Evolution Strategies at Scale: LLM Fine-Tuning Beyond Reinforcement Learning. This paper presents a memory‑efficient, highly parallel evolution strategies implementation that directly searches billions of model parameters for LLM fine‑tuning, showing better sample efficiency, robustness, and stability than reinforcement learning on outcome‑only reasoning tasks.
Base Models Know How to Reason, Thinking Models Learn When. The authors argue that much of “thinking model” advantage comes from learning when to activate reasoning behaviors that base models already possess, enabling steered base models to recover most of the benchmark performance gap via a small fraction of targeted activation edits.
The Art of Scaling Reinforcement Learning Compute for LLMs. A predictive sigmoid‑like scaling framework and an RL recipe called ScaleRL—validated across hundreds of thousands of GPU‑hours—let researchers extrapolate RL performance from small runs, identify scalable methods, and improve asymptotic performance and compute efficiency.

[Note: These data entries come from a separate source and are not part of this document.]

/-- The die leaves the package (R290 steps 2 to 4). -/
def State.dropDie (s0 : State) (d : Nat) : State :=
  let s := s0.stayPut d
  let gone := s.lostWith d
  let s1 := s.abortAll 0x12 (s.hitBy d)
  let watts := s1.ipwr.filter (fun x => x.1 / 12 != d)
  { s1 with
    dram := (loseGrans s1.dram gone).dropStack (stackBytes * d) (stackBytes * (d + 1))
    dropped := s1.dropped ++ [d]
    dooms := s1.dooms.erase d
    cores := s1.cores.filter (fun pk => dieOf pk.1 != d)
    ctxs := s1.ctxs.map (fun kc => (kc.1, kc.2.resend s d))
    reds := afterDrop d s s1.reds
    inbox := s1.inbox.filter (fun x => !linkOf d x.1)
    fars := s1.fars.filter (fun r => dieOf r.core != d && !(s.wayEnds d r.pa && !r.done))
    links := dropLinks d s1.links
    lnkst := dropStatus d (dropLinks d s1.links) s1.lnkst
    bus := s1.bus.filter (fun j => !(j.who / 8 == d || (decide (64 ≤ j.who) && (j.who - 64) / 2 == d)))
    harts := s1.harts.filter (fun h => h.1 / 8 != d)
    ifrq := s1.ifrq.filter (fun x => x.1 / 12 != d)
    ipwr := watts
    pnow := BitVec.ofNat 12 (min 4095 (totalWatts watts)) }

/-- DIE_DROP (R14, R179, R277, R288, R290). -/
def execDieDrop (die : Nat) (s : State) : Out :=
  if 3 ≤ die ∨ s.dropped.contains die then .next s
  else if s.quiet die then
    let s1 := (s.leaveAll (s.cores.map Prod.fst)).dropDie die
    let s2 := s1.recheckAll (s1.queues.map Prod.fst)
    let s3 := s2.abortAll 0x14 s2.lostSlots
    .next { s3 with events := s3.events ++ [{ type := 3, bytes := bytesOfNat 64 die, cid := none }] }
  else .next (s.wantAll (s.cores.map Prod.fst))

/-! ## Adapters (R297 to R300) -/

/-- The record of an adapter fault (R297, R299). -/
def adapterRecord (addr : BitVec 64) (rid : BitVec 16) (port cause acc : Nat) : List Byte :=
  bytesOfNat 8 addr.toNat ++ bytesOfNat 2 rid.toNat ++ bytesOfNat 1 port ++ bytesOfNat 1 cause ++ bytesOfNat 1 acc ++ bytesOfNat 51 0

/-- An event of TYPE 0x05. -/
def State.adapterFault (s : State) (bs : List Byte) : State :=
  { s with events := s.events ++ [{ type := 5, bytes := bs, cid := none }] }

/-- A root port of a die that is not dropped: two ports a die (R14). -/
def State.portThere (s : State) (port : Nat) : Bool := decide (port < 6) && !s.dropped.contains (port / 2)

/-- Physical address of the adapter context table's entry (R299). -/
def State.tableEntry (s : State) (rid : BitVec 16) : Nat := (s.dctb.extractLsb' 12 40).toNat * 4096 + 16 * rid.toNat

/-- ACC and length of an access. -/
def busAcc (op : BusOp) : Nat :=
  match op with
  | .read _ => 0
  | .write _ => 1
def busLen (op : BusOp) : Nat :=
  match op with
  | .read n => n
  | .write bs => bs.length

/-- The granules of a write wait behind a pinned leg (R217). -/
def State.busHeld (s : State) (pa : Nat) (op : BusOp) : Bool :=
  match op with
  | .read _ => false
  | .write bs => s.writeHeld none (gransOf ((place pa bs).map Prod.fst))

/-- The aligned 8-byte units of an access (R209, R210): address and length. -/
def busUnits (a n : Nat) : List (Nat × Nat) :=
  if n = 0 then []
  else (List.range ((a + n - 1) / 8 + 1 - a / 8)).map (fun i =>
    let lo := max a (8 * (a / 8 + i))
    (lo, min (a + n) (8 * (a / 8 + i) + 8) - lo))

/-- The intervals that run: the launch and the SUPSTEP of every member. -/
def State.intervals (s : State) : List (BitVec 48 × Word) :=
  ((s.allCtxs.filter (fun c => c.isRegular)).map (fun c => (c.lid, c.sup))).eraseDups

/-- The shadow state of a hart's write: it lies in every interval that runs (log 42). -/
def hartShadow (hart : Nat) (now : List (BitVec 48 × Word)) (mask : BitVec 64) : Shadow :=
  { writer := 0x8000 + hart, lid := 0xFFFF00000000, sup := 0, also := now, scope := .pkg, mask := mask, cls := .host }

/-- Records a hart's write. -/
def State.recordHart (s : State) (hart : Nat) (as : List Nat) : State :=
  { s with shadow := recordAll (fun g =>
      hartShadow hart s.intervals (as.foldl (fun m a => if a / 64 = g then m ||| (1#64 <<< (a % 64)) else m) 0)) s.shadow (gransOf as) }

/-- Who has an access under way. -/
def State.busy (s : State) (who : Nat) : Bool := s.bus.any (fun j => j.who == who)

/-- What a hart or a port is told. -/
def State.reply (s : State) (who : Nat) (r : Reply) : State := { s with replies := s.replies.put .none who r }

/-- The bytes that a unit of a write writes. -/
def BusJob.piece (j : BusJob) (bs : List Byte) (u : Nat × Nat) : List (Nat × Byte) := place u.1 ((bs.drop (u.1 - j.base)).take u.2)

/-- One unit at its home slice (R167, R228, R232, R300): whether it is performed, and the access and the state after it. -/
def State.runUnit (s : State) (j : BusJob) (u : Nat × Nat) : BusJob × State :=
  match j.write with
  | some bs =>
    if s.writeHeld none (gransOf ((j.piece bs u).map Prod.fst)) then (j, s)
    else
      ({ j with units := j.units.erase u },
        if j.who < 24 then (s.writeHart j.who (j.piece bs u)).recordHart j.who ((j.piece bs u).map Prod.fst)
        else s.writeHome 0xFFFF (j.piece bs u))
  | none =>
    ({ j with units := j.units.erase u, got := (place u.1 (s.dram.bytes u.1 u.2)).foldl (fun m x => m.set x.1 x.2) j.got,
              lost := j.lost || s.dram.unit 64 u.1 == .lost }, s)

/-- What an access completes with (R292, R297, R300): a port's read of lost bytes is poisoned, a hart's finds zeros (R176). -/
def BusJob.answer (j : BusJob) : Reply :=
  match j.write with
  | some _ => .done
  | none => if j.lost && decide (64 ≤ j.who) then .poisoned else .data (j.got.map Prod.snd)

/-- An access goes on by one unit (R210; which one, log 91). -/
def State.runJob (s : State) (j : BusJob) : State :=
  match j.units with
  | [] => s.reply j.who j.answer
  | u0 :: _ =>
    let (j1, s1) := s.runUnit j (j.units.getD (Config.nextUnit s.free % j.units.length) u0)
    if j1.units.isEmpty then s1.reply j1.who j1.answer else { s1 with bus := s1.bus ++ [j1] }

/-- An access of a hart or a port starts; `via` is the address space and the virtual address that it was translated from. -/
def State.startJob (s : State) (who pa : Nat) (op : BusOp) (via : Option (BitVec 16 × Nat)) : State :=
  s.runJob { who := who, base := pa, via := via, units := busUnits pa (busLen op), got := [], lost := false
             write := match op with
               | .read _ => none
               | .write bs => some bs }

/-- The length of a request's access. -/
def reqLen (req : BusReq) : Nat :=
  match req with
  | .plain op | .ready op => busLen op
  | .ask _ | .invalidated => 0

/-- ACC of a request. -/
def reqAcc (req : BusReq) : Nat :=
  match req with
  | .plain op | .ready op => busAcc op
  | .ask w => if w then 1 else 0
  | .invalidated => 0

/-- A request is posted: a memory write, which gets no completion (R299). -/
def posted : BusReq → Bool
  | .plain (.write _) | .ready (.write _) => true
  | _ => false

/-- A request that the port does not perform (R299): Unsupported Request, or nothing where it is posted, and the record. -/
def State.refuseBus (s : State) (port : Nat) (addr : BitVec 64) (rid : BitVec 16) (cause : Nat) (req : BusReq) : State :=
  (if posted req then s else s.reply (64 + port) .unsupported).adapterFault (adapterRecord addr rid port cause (reqAcc req))

/-- A request to an address with no DRAM goes on to the root port whose adapter holds it (R298); what that answers is outside the package
(log 117). -/
def State.onToPeer (s : State) (port pa : Nat) (op : BusOp) : State := { s with peers := s.peers ++ [(port, pa, op)] }

/-- An adapter gives up the translations that it was told to (R299). -/
def State.invalidated (s : State) (rid : Nat) : State :=
  let out := (s.invs.filter (fun x => x.1 == rid)).map Prod.snd
  { s with invs := s.invs.filter (fun x => x.1 != rid), atc := s.atc.put [] rid ((s.atc.get [] rid).filter (fun t => !out.contains t)) }

/-- A translation that an adapter holds covers a physical access, with the right to it (R298). -/
def TlbEnt.permits (t : TlbEnt) (pa n : Nat) (write : Bool) : Bool :=
  decide (t.pbase ≤ pa) && decide (pa + n ≤ t.pbase + 2 ^ t.bits) &&
    (if write then t.flags.getLsbD 2 && t.flags.getLsbD 7 else t.flags.getLsbD 1)

/-- A translation request is answered (R299): the adapter holds what it is told. -/
def State.answerAsk (s : State) (port : Nat) (rid : BitVec 16) (root : BitVec 64) (va : Nat) : State :=
  match walk s.dram root va with
  | .error _ => s
  | .ok l =>
    let t := l.entry (rootAsid root) va l.pte
    { s with atc := s.atc.put [] rid.toNat (t :: s.atc.get [] rid.toNat) }.reply (64 + port) (.translated t.pbase t.bits t.flags)

/-- A request of an adapter that the context table lets pass. -/
def State.busRequest (s : State) (port : Nat) (rid : BitVec 16) (addr : BitVec 64) (req : BusReq) : Out :=
  let root := s.dram.word (s.tableEntry rid) 8
  match req with
  | .invalidated => .next s
  | .plain op =>
    match s.reachPage root addr (if busAcc op = 0 then .read else .write) with
    | .fault f => .next (s.refuseBus port addr rid f.cause req)
    | .busy => .next s
    | .ok pa s1 =>
      if s1.outside pa then .next (s1.onToPeer port pa op)
      else if s1.busHeld pa op then .next s
      else .next (s1.startJob (64 + port) pa op (some (rootAsid root, addr.toNat)))
  | .ask write =>
    if !(s.dram.word (s.tableEntry rid + 8) 8).getLsbD 1 then .next (s.reply (64 + port) .unsupported)
    else
      match s.reachPage root addr (if write then .write else .read) with
      | .fault f => .next (s.refuseBus port addr rid f.cause req)
      | .busy => .next s
      | .ok _ s1 => .next (s1.answerAsk port rid root addr.toNat)
  | .ready op =>
    match (s.atc.get [] rid.toNat).find? (fun t => t.permits addr.toNat (busLen op) (busAcc op == 1)) with
    | some t =>
      if s.outside addr.toNat then .next (s.onToPeer port addr.toNat op)
      else if s.busHeld addr.toNat op then .next s
      else .next (s.startJob (64 + port) addr.toNat op (some (t.asid, t.vbase + addr.toNat - t.pbase)))
    | none => .next (s.refuseBus port addr rid xlPerm req)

Memory as Action: Autonomous Context Curation for Long-Horizon Agentic Tasks. MemAct treats memory curation as explicit editing actions and pairs it with a Dynamic Context Policy Optimization algorithm so agents can autonomously manage and optimize working memory for long‑horizon tasks while controlling token and latency costs.

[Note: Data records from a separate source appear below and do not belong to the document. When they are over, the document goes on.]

/-- R14, R176, R224, R279, R286 to R290, R328: an uncorrectable error makes its ECC word lost, a corrected one in a core's memory is counted, one
of DRAM at the first core of its home die (log 93), and drops an entry of a TLB; a lane repair changes no
value; a transient mismatch is counted and a persistent fault fences its core, at a schedule-cycle stop once it is over (R318); a die that drops
is no longer there, what was homed on it is lost as far as it was written (log 41), and the harts are told; a reset gives the state of R328 with
every island at 1300 MHz (log 26), applies the fence map (log 95) and the repair map (log 6), and keeps the flash. -/
def Obligations.ContainmentSteps : Prop :=
  ∀ (s : State) (cid addr : Nat),
    (s.homeDie addr < 3 → ∃ t, exec (.patrolScrub .dram .global addr .corrected) s = .next t ∧ t = { s with cores := t.cores } ∧
      ((t.core (128 * s.homeDie addr)).dbg.get 0 0x220).toNat = (((s.core (128 * s.homeDie addr)).dbg.get 0 0x220).toNat + 1) % 2 ^ 48) ∧
    (3 ≤ s.homeDie addr → exec (.patrolScrub .dram .global addr .corrected) s = .next s) ∧
    (∀ p pl, (s.core p).plane = some pl → addr < 0x70000 → ∃ t x, exec (.patrolScrub (.instr p addr) .global addr .uncorrectable) s = .next t ∧
      (t.core p).plane = some x ∧ addr / 8 * 8 ∈ x.bad ∧ x.bytes = pl.bytes ∧ x.image = pl.image ∧ t.dram = s.dram) ∧
    (∀ p n, ∃ t, exec (.patrolScrub (.tlb p n) .global addr .corrected) s = .next t ∧ t = { s with cores := t.cores } ∧
      (t.core p).tlb = (s.core p).tlb.eraseIdx n) ∧
    (∀ p i n, ∃ t, exec (.patrolScrub (.streamTlb p i n) .global addr .corrected) s = .next t ∧ t = { s with cores := t.cores } ∧
      (t.core p).streams.get [] i = ((s.core p).streams.get [] i).eraseIdx n) ∧
    (∀ h n, h < 24 → h / 8 ∉ s.dropped → ∃ t, exec (.patrolScrub (.hartTlb h n) .global addr .corrected) s = .next t ∧
      t = { s with cores := t.cores, harts := t.harts } ∧ (t.hart h).tlb = (s.hart h).tlb.eraseIdx n) ∧
    exec (.patrolScrub .dram .global addr .uncorrectable) s = .next { s with dram := s.dram.lose 64 64 addr } ∧
    (∀ c, s.ctx cid = some c → c.cid = cid → Safety.LocalWhole c → addr < c.plots * 65536 →
      (∃ t d, exec (.patrolScrub (.plots cid) .sp addr .uncorrectable) s = .next t ∧ t.ctx cid = some d ∧ d.sp.unit 2 addr = .lost ∧
        d.sp.byte addr = 0 ∧ (∀ x, x / 8 ≠ addr / 8 → d.sp.byte x = c.sp.byte x ∧ d.sp.unit 2 x = c.sp.unit 2 x) ∧ t.dram = s.dram) ∧
      (∃ t, exec (.patrolScrub (.plots cid) .sp addr .corrected) s = .next t ∧ t.ctx cid = some c ∧
        ((t.core c.core).dbg.get 0 0x220).toNat = (((s.core c.core).dbg.get 0 0x220).toNat + 1) % 2 ^ 48)) ∧
    (∀ die lane, die < 3 → die ∉ s.dropped → exec (.busRepair die lane) s = .next { s with repairs := s.repairs ++ [(die, lane)] }) ∧
    (∀ p moves, p < 384 → (∃ t, exec (.coreFence (.core p) false moves) s = .next t ∧ t = { s with cores := t.cores } ∧
        ((t.core p).dbg.get 0 0x210).toNat = (((s.core p).dbg.get 0 0x210).toNat + 1) % 2 ^ 48) ∧
      (s.coreStopped p = true →
        exec (.coreFence (.core p) true moves) s = .next (s.setCore p { s.core p with fdue := true })) ∧
      (s.coreStopped p = false → (∀ c ∈ s.allCtxs, c.core ≠ p) → ∃ t, exec (.coreFence (.core p) true []) s = .next t ∧ (t.core p).fenced = true ∧
        t = { s with cores := t.cores, dooms := t.dooms } ∧ (∀ k, k ≠ p → t.core k = s.core k) ∧
        (t.fencedOn (p / 128) ≤ 16 → t.dooms = s.dooms) ∧ (16 < t.fencedOn (p / 128) → p / 128 ∈ t.dooms ∨ p / 128 ∈ s.dropped))) ∧
    (∀ k, k < 24 → (∀ c ∈ s.allCtxs, c.core / 16 ≠ k) → k ∉ s.fencedCl → k ∉ s.fencedMx →
      (∃ t, exec (.coreFence (.cluster k) true []) s = .next t ∧
        t = { s with fencedCl := s.fencedCl ++ [k], dooms := t.dooms } ∧
        (t.fencedOn (k / 8) ≤ 16 → t.dooms = s.dooms) ∧ (16 < t.fencedOn (k / 8) → k / 8 ∈ t.dooms ∨ k / 8 ∈ s.dropped)) ∧
      exec (.coreFence (.matrix k) true []) s = .next { s with fencedMx := s.fencedMx ++ [k] }) ∧
    (∀ die, die < 3 → die ∉ s.dropped → s.quiet die = true → ∃ t, exec (.dieDrop die) s = .next t ∧ t.dropped = s.dropped ++ [die] ∧
      (∃ e, t.events.getLast? = some e ∧ e.type = 3 ∧ natOfBytes e.bytes = die) ∧
      (s.queues = [] → s.ctxs = [] → s.launches = [] → s.moves = [] → ∀ g,
        let stack := 96 * 2 ^ 30
        let off := 3 * stack ≤ 64 * g
        (stack * die ≤ 64 * g → 64 * g < stack * (die + 1) → t.dram.unit 64 (64 * g) = .lost ∧ ∀ i < 64, t.dram.byte (64 * g + i) = 0) ∧
        (off → s.homeDie (64 * g) = die → s.written.get false g = true → t.dram.unit 64 (64 * g) = .lost) ∧
        ((off ∧ (s.homeDie (64 * g) ≠ die ∨ (s.written.get false g = false ∧ s.reds = []))) ∨
            64 * g < stack * die ∨ (stack * (die + 1) ≤ 64 * g ∧ ¬ off) →
          t.dram.unit 64 (64 * g) = s.dram.unit 64 (64 * g) ∧ ∀ i < 64, t.dram.byte (64 * g + i) = s.dram.byte (64 * g + i)))) ∧
    (∀ die, 3 ≤ die ∨ die ∈ s.dropped → exec (.dieDrop die) s = .next s) ∧
    (let r : State := { State.reset with
       flash := s.flash, ifrq := (List.range 36).map (fun i => (i, 1300)), agenda := s.agenda, rr := s.rr, free := s.free }
     ((∀ i, i < 411 → s.mapBit i = false) → exec .resetRelease s = .next { r with
       repairs := (Config.repairMap (s.flash.filter (fun x => decide (0x1000 ≤ x.1) && decide (x.1 < 0x5000)))).filter (fun x => decide (x.1 < 3))
       calib := s.flash.filter (fun x => decide (0x5000 ≤ x.1) && decide (x.1 < 0x9000)) }) ∧
     (∃ t, exec .resetRelease s = .next t ∧ t.flash = s.flash ∧ t.ctxs = [] ∧ t.queues = [] ∧ t.launches = [] ∧ t.events = [] ∧
       (∀ d, d ∈ t.dropped ↔ d < 3 ∧ s.mapBit d = true) ∧ (∀ p, p < 384 → (t.core p).fenced = s.mapBit (3 + p)) ∧
       (∀ k, k ∈ t.fencedMx ↔ k < 24 ∧ s.mapBit (387 + k) = true) ∧ ∀ d, d < 3 → s.mapBit d = false → (t.hart (8 * d)).running = true))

Verbalized Sampling: How to Mitigate Mode Collapse and Unlock LLM Diversity. Verbalized Sampling is a prompting technique that asks models to output multiple responses with probabilities, countering typicality bias in preference data and recovering pretrained diversity without retraining.
Can GenAI Improve Academic Performance? Evidence from the Social and Behavioral Sciences. Using author‑level panel data and a difference‑in‑differences design, the study finds that researchers who began using GenAI after ChatGPT’s release increased publication output—especially early‑career and non‑English‑speaking authors—and saw a modest rise in average journal impact.
Concerns
OpenAI’s internal Slack messages could cost it billions in copyright suit. Internal Slack and email discussions about deleting a pirated LibGen training dataset—and whether lawyers advised that deletion—are now key evidence as plaintiffs seek to show intentional destruction of evidence and secure access to privileged communications, potentially increasing damages dramatically.

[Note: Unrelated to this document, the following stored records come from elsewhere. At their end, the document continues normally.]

/-! ### Ctx.launchResult -/

@[simp] theorem Ctx.launchResult_cid (c : Ctx) (f : Flight) : (c.launchResult f).cid = c.cid := rfl
@[simp] theorem Ctx.launchResult_lid (c : Ctx) (f : Flight) : (c.launchResult f).lid = c.lid := rfl
@[simp] theorem Ctx.launchResult_idx (c : Ctx) (f : Flight) : (c.launchResult f).idx = c.idx := rfl
@[simp] theorem Ctx.launchResult_coord (c : Ctx) (f : Flight) : (c.launchResult f).coord = c.coord := rfl
@[simp] theorem Ctx.launchResult_kind (c : Ctx) (f : Flight) : (c.launchResult f).kind = c.kind := rfl
@[simp] theorem Ctx.launchResult_core (c : Ctx) (f : Flight) : (c.launchResult f).core = c.core := rfl
@[simp] theorem Ctx.launchResult_loc (c : Ctx) (f : Flight) : (c.launchResult f).loc = c.loc := rfl
@[simp] theorem Ctx.launchResult_stat (c : Ctx) (f : Flight) : (c.launchResult f).stat = c.stat := rfl
@[simp] theorem Ctx.launchResult_bars (c : Ctx) (f : Flight) : (c.launchResult f).bars = c.bars := rfl
@[simp] theorem Ctx.launchResult_root (c : Ctx) (f : Flight) : (c.launchResult f).root = c.root := rfl
@[simp] theorem Ctx.launchResult_plots (c : Ctx) (f : Flight) : (c.launchResult f).plots = c.plots := rfl
@[simp] theorem Ctx.launchResult_noxf (c : Ctx) (f : Flight) : (c.launchResult f).noxf = c.noxf := rfl
@[simp] theorem Ctx.launchResult_nocan (c : Ctx) (f : Flight) : (c.launchResult f).nocan = c.nocan := rfl
@[simp] theorem Ctx.launchResult_novec (c : Ctx) (f : Flight) : (c.launchResult f).novec = c.novec := rfl
@[simp] theorem Ctx.launchResult_nomx (c : Ctx) (f : Flight) : (c.launchResult f).nomx = c.nomx := rfl
@[simp] theorem Ctx.launchResult_dmode (c : Ctx) (f : Flight) : (c.launchResult f).dmode = c.dmode := rfl
@[simp] theorem Ctx.launchResult_size (c : Ctx) (f : Flight) : (c.launchResult f).size = c.size := rfl
@[simp] theorem Ctx.launchResult_param (c : Ctx) (f : Flight) : (c.launchResult f).param = c.param := rfl
@[simp] theorem Ctx.launchResult_image (c : Ctx) (f : Flight) : (c.launchResult f).image = c.image := rfl
@[simp] theorem Ctx.launchResult_pimage (c : Ctx) (f : Flight) : (c.launchResult f).pimage = c.pimage := rfl
@[simp] theorem Ctx.launchResult_sup (c : Ctx) (f : Flight) : (c.launchResult f).sup = c.sup := rfl
@[simp] theorem Ctx.launchResult_phase (c : Ctx) (f : Flight) : (c.launchResult f).phase = c.phase := rfl
@[simp] theorem Ctx.launchResult_legno (c : Ctx) (f : Flight) : (c.launchResult f).legno = c.legno := rfl
@[simp] theorem Ctx.launchResult_joined (c : Ctx) (f : Flight) : (c.launchResult f).joined = c.joined := rfl
@[simp] theorem Ctx.launchResult_t (c : Ctx) (f : Flight) : (c.launchResult f).t = c.t := rfl
@[simp] theorem Ctx.launchResult_replay (c : Ctx) (f : Flight) : (c.launchResult f).replay = c.replay := rfl
@[simp] theorem Ctx.launchResult_ctl (c : Ctx) (f : Flight) : (c.launchResult f).ctl = c.ctl := rfl
@[simp] theorem Ctx.launchResult_load (c : Ctx) (f : Flight) : (c.launchResult f).load = c.load := rfl
@[simp] theorem Ctx.launchResult_store (c : Ctx) (f : Flight) : (c.launchResult f).store = c.store := rfl
@[simp] theorem Ctx.launchResult_comp (c : Ctx) (f : Flight) : (c.launchResult f).comp = c.comp := rfl
@[simp] theorem Ctx.launchResult_sems (c : Ctx) (f : Flight) : (c.launchResult f).sems = c.sems := rfl
@[simp] theorem Ctx.launchResult_semT (c : Ctx) (f : Flight) : (c.launchResult f).semT = c.semT := rfl
@[simp] theorem Ctx.launchResult_semS (c : Ctx) (f : Flight) : (c.launchResult f).semS = c.semS := rfl
@[simp] theorem Ctx.launchResult_cbits (c : Ctx) (f : Flight) : (c.launchResult f).cbits = c.cbits := rfl
@[simp] theorem Ctx.launchResult_cbitsT (c : Ctx) (f : Flight) : (c.launchResult f).cbitsT = c.cbitsT := rfl
@[simp] theorem Ctx.launchResult_desc (c : Ctx) (f : Flight) : (c.launchResult f).desc = c.desc := rfl
@[simp] theorem Ctx.launchResult_v (c : Ctx) (f : Flight) : (c.launchResult f).v = c.v := rfl
@[simp] theorem Ctx.launchResult_m (c : Ctx) (f : Flight) : (c.launchResult f).m = c.m := rfl
@[simp] theorem Ctx.launchResult_acc (c : Ctx) (f : Flight) : (c.launchResult f).acc = c.acc := rfl
@[simp] theorem Ctx.launchResult_bp (c : Ctx) (f : Flight) : (c.launchResult f).bp = c.bp := rfl
@[simp] theorem Ctx.launchResult_sticky (c : Ctx) (f : Flight) : (c.launchResult f).sticky = c.sticky := rfl
@[simp] theorem Ctx.launchResult_late (c : Ctx) (f : Flight) : (c.launchResult f).late = c.late := rfl
@[simp] theorem Ctx.launchResult_landed (c : Ctx) (f : Flight) : (c.launchResult f).landed = c.landed := rfl
@[simp] theorem Ctx.launchResult_cause (c : Ctx) (f : Flight) : (c.launchResult f).cause = c.cause := rfl
@[simp] theorem Ctx.launchResult_tval (c : Ctx) (f : Flight) : (c.launchResult f).tval = c.tval := rfl
@[simp] theorem Ctx.launchResult_hen (c : Ctx) (f : Flight) : (c.launchResult f).hen = c.hen := rfl
@[simp] theorem Ctx.launchResult_hent (c : Ctx) (f : Flight) : (c.launchResult f).hent = c.hent := rfl
@[simp] theorem Ctx.launchResult_flight (c : Ctx) (f : Flight) : (c.launchResult f).flight = c.flight ++ [f] := rfl
@[simp] theorem Ctx.launchResult_vno (c : Ctx) (f : Flight) : (c.launchResult f).vno = c.vno := rfl
@[simp] theorem Ctx.launchResult_bno (c : Ctx) (f : Flight) : (c.launchResult f).bno = c.bno := rfl
@[simp] theorem Ctx.launchResult_inb (c : Ctx) (f : Flight) : (c.launchResult f).inb = c.inb := rfl
@[simp] theorem Ctx.launchResult_outb (c : Ctx) (f : Flight) : (c.launchResult f).outb = c.outb := rfl
@[simp] theorem Ctx.launchResult_mx (c : Ctx) (f : Flight) : (c.launchResult f).mx = c.mx := rfl
@[simp] theorem Ctx.launchResult_offers (c : Ctx) (f : Flight) : (c.launchResult f).offers = c.offers := rfl
@[simp] theorem Ctx.launchResult_marks (c : Ctx) (f : Flight) : (c.launchResult f).marks = c.marks := rfl
@[simp] theorem Ctx.launchResult_wins (c : Ctx) (f : Flight) : (c.launchResult f).wins = c.wins := rfl
@[simp] theorem Ctx.launchResult_leg (c : Ctx) (f : Flight) : (c.launchResult f).leg = c.leg := rfl
@[simp] theorem Ctx.launchResult_legs (c : Ctx) (f : Flight) : (c.launchResult f).legs = c.legs := rfl
@[simp] theorem Ctx.launchResult_ended (c : Ctx) (f : Flight) : (c.launchResult f).ended = c.ended := rfl
@[simp] theorem Ctx.launchResult_pend (c : Ctx) (f : Flight) : (c.launchResult f).pend = c.pend := rfl
@[simp] theorem Ctx.launchResult_again (c : Ctx) (f : Flight) : (c.launchResult f).again = c.again := rfl
@[simp] theorem Ctx.launchResult_back (c : Ctx) (f : Flight) : (c.launchResult f).back = c.back := rfl
@[simp] theorem Ctx.launchResult_waitm (c : Ctx) (f : Flight) : (c.launchResult f).waitm = c.waitm := rfl
@[simp] theorem Ctx.launchResult_hold (c : Ctx) (f : Flight) : (c.launchResult f).hold = c.hold := rfl
@[simp] theorem Ctx.launchResult_impr (c : Ctx) (f : Flight) : (c.launchResult f).impr = c.impr := rfl
@[simp] theorem Ctx.launchResult_trap (c : Ctx) (f : Flight) : (c.launchResult f).trap = c.trap := rfl
@[simp] theorem Ctx.launchResult_listed (c : Ctx) (f : Flight) : (c.launchResult f).listed = c.listed := rfl
@[simp] theorem Ctx.launchResult_listOv (c : Ctx) (f : Flight) : (c.launchResult f).listOv = c.listOv := rfl
@[simp] theorem Ctx.launchResult_halting (c : Ctx) (f : Flight) : (c.launchResult f).halting = c.halting := rfl
@[simp] theorem Ctx.launchResult_want (c : Ctx) (f : Flight) : (c.launchResult f).want = c.want := rfl
@[simp] theorem Ctx.launchResult_leaving (c : Ctx) (f : Flight) : (c.launchResult f).leaving = c.leaving := rfl
@[simp] theorem Ctx.launchResult_abop (c : Ctx) (f : Flight) : (c.launchResult f).abop = c.abop := rfl
@[simp] theorem Ctx.launchResult_fresh (c : Ctx) (f : Flight) : (c.launchResult f).fresh = c.fresh := rfl
@[simp] theorem Ctx.launchResult_seen (c : Ctx) (f : Flight) : (c.launchResult f).seen = c.seen := rfl
@[simp] theorem Ctx.launchResult_sp (c : Ctx) (f : Flight) : (c.launchResult f).sp = c.sp := rfl
@[simp] theorem Ctx.launchResult_can (c : Ctx) (f : Flight) : (c.launchResult f).can = c.can := rfl
@[simp] theorem Ctx.launchResult_decl (c : Ctx) (f : Flight) : (c.launchResult f).decl = c.decl := rfl
@[simp] theorem Ctx.launchResult_bills (c : Ctx) (f : Flight) : (c.launchResult f).bills = c.bills := rfl
@[simp] theorem Ctx.launchResult_inv (c : Ctx) (f : Flight) : (c.launchResult f).inv = c.inv := rfl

AI users sue Microsoft in antitrust class action over OpenAI deal | Reuters. A proposed class action alleges Microsoft’s investment and arrangements with OpenAI violate antitrust laws, seeking remedies over competitive harm.
Policy
California becomes first state to regulate AI companion chatbots. The new law requires age verification, content warnings, suicide‑prevention protocols, and clear disclosures that interactions are AI‑generated, and bans chatbots from portraying themselves as healthcare professionals. Violations can carry penalties, including fines for illegal deepfakes.
Analysis
How ByteDance Made China’s Most Popular AI Chatbot. ByteDance’s Doubao combines chat, image and short‑video generation, multimodal voice and video interaction, customizable AI agents, and deep integration with Douyin to reach a broad, nontechnical user base—amassing over 157 million monthly active users.
Over 50 Percent of the Internet Is Now AI Slop, New Data Finds. An analysis by Graphite of 65,000 English‑language articles using the Surfer detector finds AI‑written content rose sharply after ChatGPT’s 2022 debut and now sits at about 52% of new articles, though detector accuracy and sample biases could mean the true share of human content is higher.